One of the many admirers was John Peel, which brings us to the current collection. Its hard to overstate Peel’s influence as well. Without the exposure he gave to hardcore the modern metal scene would be very different. I’d like to say they were the days. But they weren’t. Much like now, it was an era when rampant commercialism had a stranglehold over mainstream music. It was the 80s for gods sake. John Peel was a unique maverick who played what he liked … because he liked it … end of story. And at some point in John Peel’s wildly eclectic musical explorations he discovered hardcore and fell in love. This collection is the unique and unrepeatable result.

80s UK Hardcore is great. They don’t make em like that any more. So messy and ragged, but in the day so fucking fast. No one else played that fast. Thrash and death metal bands were more precise but played at pedestrian speeds by today’s standards. The artists on this album are the source of all the modern day blast beat music. Without it there wouldn’t have been any 90s Norwegian black metal with a ubiquitous blast beat in the back ground. They took a form that was short and fast, the US hardcore sound of Minor Threat et al, and made it much more extreme. They made it faster, much faster, much, much, much faster. Then they combined the short spikey hardcore sound with the brutal tones and cement mixer vocals of the emerging death metal sound. All done with a messy warts and all street punk ethos and an anarchist message delivered with all the anger and energy of Crass.
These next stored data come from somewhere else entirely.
/-- R272, R277, R291: what the writing of vector registers comes to. A packed register holds each element at its place; a register written at issue holds its value and every other register, the thread
and all of memory stand; registers written later are pending on one operation that carries their values. -/
def Obligations.VectorRegisters : Prop :=
  (∀ (w : Nat) (l : List Nat) (i : Nat), w ∈ [1, 4, 8, 16, 32] → l.length ≤ 4096 / w → i < 4096 / w → elemAt w (packElems w l) i = l.getD i 0 % 2 ^ w) ∧
  (∀ (f w : Nat) (l : List Nat) (i : Nat), f ∈ [2, 4] → w ∈ [4, 8, 16, 32] → l.length = f * (4096 / w) → i < l.length → inGroup f w (packGroup f w l) i = l.getD i 0 % 2 ^ w) ∧
  (∀ (s v : State) (i n : Nat) (x : BitVec 4096), vreg s i n → putV i x s = .ok ((), v) →
    Table.get 0 n (v.core s.latch.core).vreg = x ∧ (∀ m, m ≠ n → Table.get 0 m (v.core s.latch.core).vreg = Table.get 0 m (s.core s.latch.core).vreg) ∧
    v.mem = s.mem ∧ v.threads = s.threads ∧ v.ctxs = s.ctxs ∧ v.ropes = s.ropes) ∧
  (∀ (s v : State) (i n : Nat) (x : BitVec 4096), vreg s i n → putVLater i [x] s = .ok ((), v) →
    v = (s.withOp { s.newOp .vec with dest := .vregs [n], more := [x.toNat] }).modCur fun t => { t with vPend := t.vPend ++ [(n, s.nextOp)] })

end

/-! ### Operations that return (R30, R31, R40, R84 to R91, R188, R225 to R234, R277, R431, R434) -/

namespace Sys2Proof.Claims

open Sys2Proof.Machine

/-- The operation that a step is about. -/
def about (s : State) (o : Op) : Prop := s.opById s.arg.id = some o

/-- The thread of an operation. -/
def owner (s : State) (o : Op) : Thread := s.thread o.core o.slot

/-- Where an access outside the global space, the host windows and the control space stands (R76), with no lock of another core, and no earlier access of its
core to the same bank, in its way (R86, R91), and outside the tables that base-camp memory shows (R385). -/
def placed (s : State) (o : Op) (k : Nat) (n : Nat) (store : Bool) : Prop :=
  match spaceOf o.addr.toNat with
  | some (.own _ p) => k = spKey o.core p
  | some (.other d p) => s.farHome (owner s o) d p o.n = false ∧ k = spKey d p ∧ (d ≠ o.core → s.farLock d p n store = false)
  | some (.pool j p) => k = poolKey j p
  | some (.camp p) => k = campKey p ∧ s.bankPending o.core (bankOf p) o.id = false ∧ ∀ i, i < n → s.campTable ((p + i) / 8 * 8) = none
  | _ => False

/-- A window whose k4 to k7 at place `i` holds `v` (R35). -/
def windowWith (i : Nat) (v : Word) (w : Window) : Window :=
  match i with
  | 0 => { w with k4 := v }
  | 1 => { w with k5 := v }
  | 2 => { w with k6 := v }
  | _ => { w with k7 := v }

/-- What an operation's ending leaves alone: memory, every other thread and operation. -/
def onlyOwner (s t : State) (o : Op) : Prop :=
  t.mem = s.mem ∧ t.ops = (s.ops.filter fun p => p.id != o.id) ∧ (∀ c h, 256 * c + h ≠ 256 * o.core + o.slot → t.thread c h = s.thread c h)

end Sys2Proof.Claims

section
open Sys2Proof Sys2Proof.Machine Sys2Proof.Claims

/-- R30, R40, R43, R188: an operation that completes leaves, its scoreboard slot falls by one, and its value goes where its result was reserved: into its entry of
the result queue, wherever that stands by then, into its named register if that still waits for it, or into the window that a call has saved the
register in since, into its place of a queue register or of a neighbour's port queue. -/
def Sys2Proof.Claims.OperationCompletes : Prop :=
  ∀ (s : State) (o : Op) (v : Word), (owner s o).restart = false →
    let t := s.complete o v
    let a := owner s o
    let b := t.thread o.core o.slot
    onlyOwner s t o ∧ (o.sb ≠ 0 → Table.get 0 o.sb b.sb = Table.get 0 o.sb a.sb - 1) ∧ (∀ n, n ≠ o.sb → Table.get 0 n b.sb = Table.get 0 n a.sb) ∧
      b.st = a.st ∧ b.pc = a.pc ∧ b.pred = a.pred ∧
      (o.dest = .result → b.t = (a.t.map fun e => if e = .pend o.id then .val v else e) ∧ b.k = a.k ∧ b.sp = a.sp) ∧
      (∀ r0, o.dest = .named r0 → b.t = a.t ∧
        (∀ r, a.regPend.find? (fun p => p.2 == o.id) = some (r, o.id) → (∀ q, (q, o.id) ∉ b.regPend) ∧
          (r = 37 → b.sp = v ∧ b.k = a.k ∧ b.win = a.win) ∧
          (16 ≤ r → r < 24 → Table.get 0 (r - 16) b.k = v ∧ (∀ j, j ≠ r - 16 → Table.get 0 j b.k = Table.get 0 j a.k) ∧ b.sp = a.sp ∧ b.win = a.win) ∧
          (64 ≤ r → b.k = a.k ∧ b.sp = a.sp ∧
            ∀ j : Nat, b.win[j]? = (a.win[j]?).map fun w => if j = a.depth - (r - 64) / 4 then windowWith (r % 4) v w else w)) ∧
        (a.regPend.find? (fun p => p.2 == o.id) = none → b.k = a.k ∧ b.sp = a.sp ∧ b.win = a.win)) ∧
      (∀ x q, o.dest = .queue x q → Table.get [] q (t.ctx o.core x).q = (Table.get [] q (s.ctx o.core x).q).map fun e => if e = .place o.id then .word v else e) ∧
      (∀ side d, o.dest = .port side → neighbour o.core side = some d →
        Table.get [] ((side + 2) % 4) (t.ctx d 0).port = (Table.get [] ((side + 2) % 4) (s.ctx d 0).port).map fun e => if e = .place o.id then .word v else e)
Its a very different metal-punk cross over to the US crossover hardcore of Dirty Rotten Imbeciles and Corrosion of Conformity. In the USA the short spikey straight edge type sound turned into something akin to Anthrax: mid-paced thrash with lots of breakdown mosh parts. The current offering from Earache is a great mix of various styles that were brutalising the hardcore scene. Carcass and Bolt Thrower are the most influenced by death metal, influenced in a sludgy dirty way. Napalm Death and Unseen Terror also take their cue from death metal, but add the intensity and speed of hardcore. Bands like Extreme Noise Terror, Heresy, and Intense Degree remain closer to the hardcore punk sound of the US and UK. ENT follow in the well trodden path of the pioneering UK hardcore band Discharge. In fact, back in the day a standard joke was a crusty punk falling backwards of stage holding a petrol can of scrumpy mumbling ENT Discharge. Yeah, I was on the metal side. I’m sure the punks had just as many metalhead jokes. Then there’s Godflesh – these tracks are real gems of their early sound: brutally slow and grinding stuff.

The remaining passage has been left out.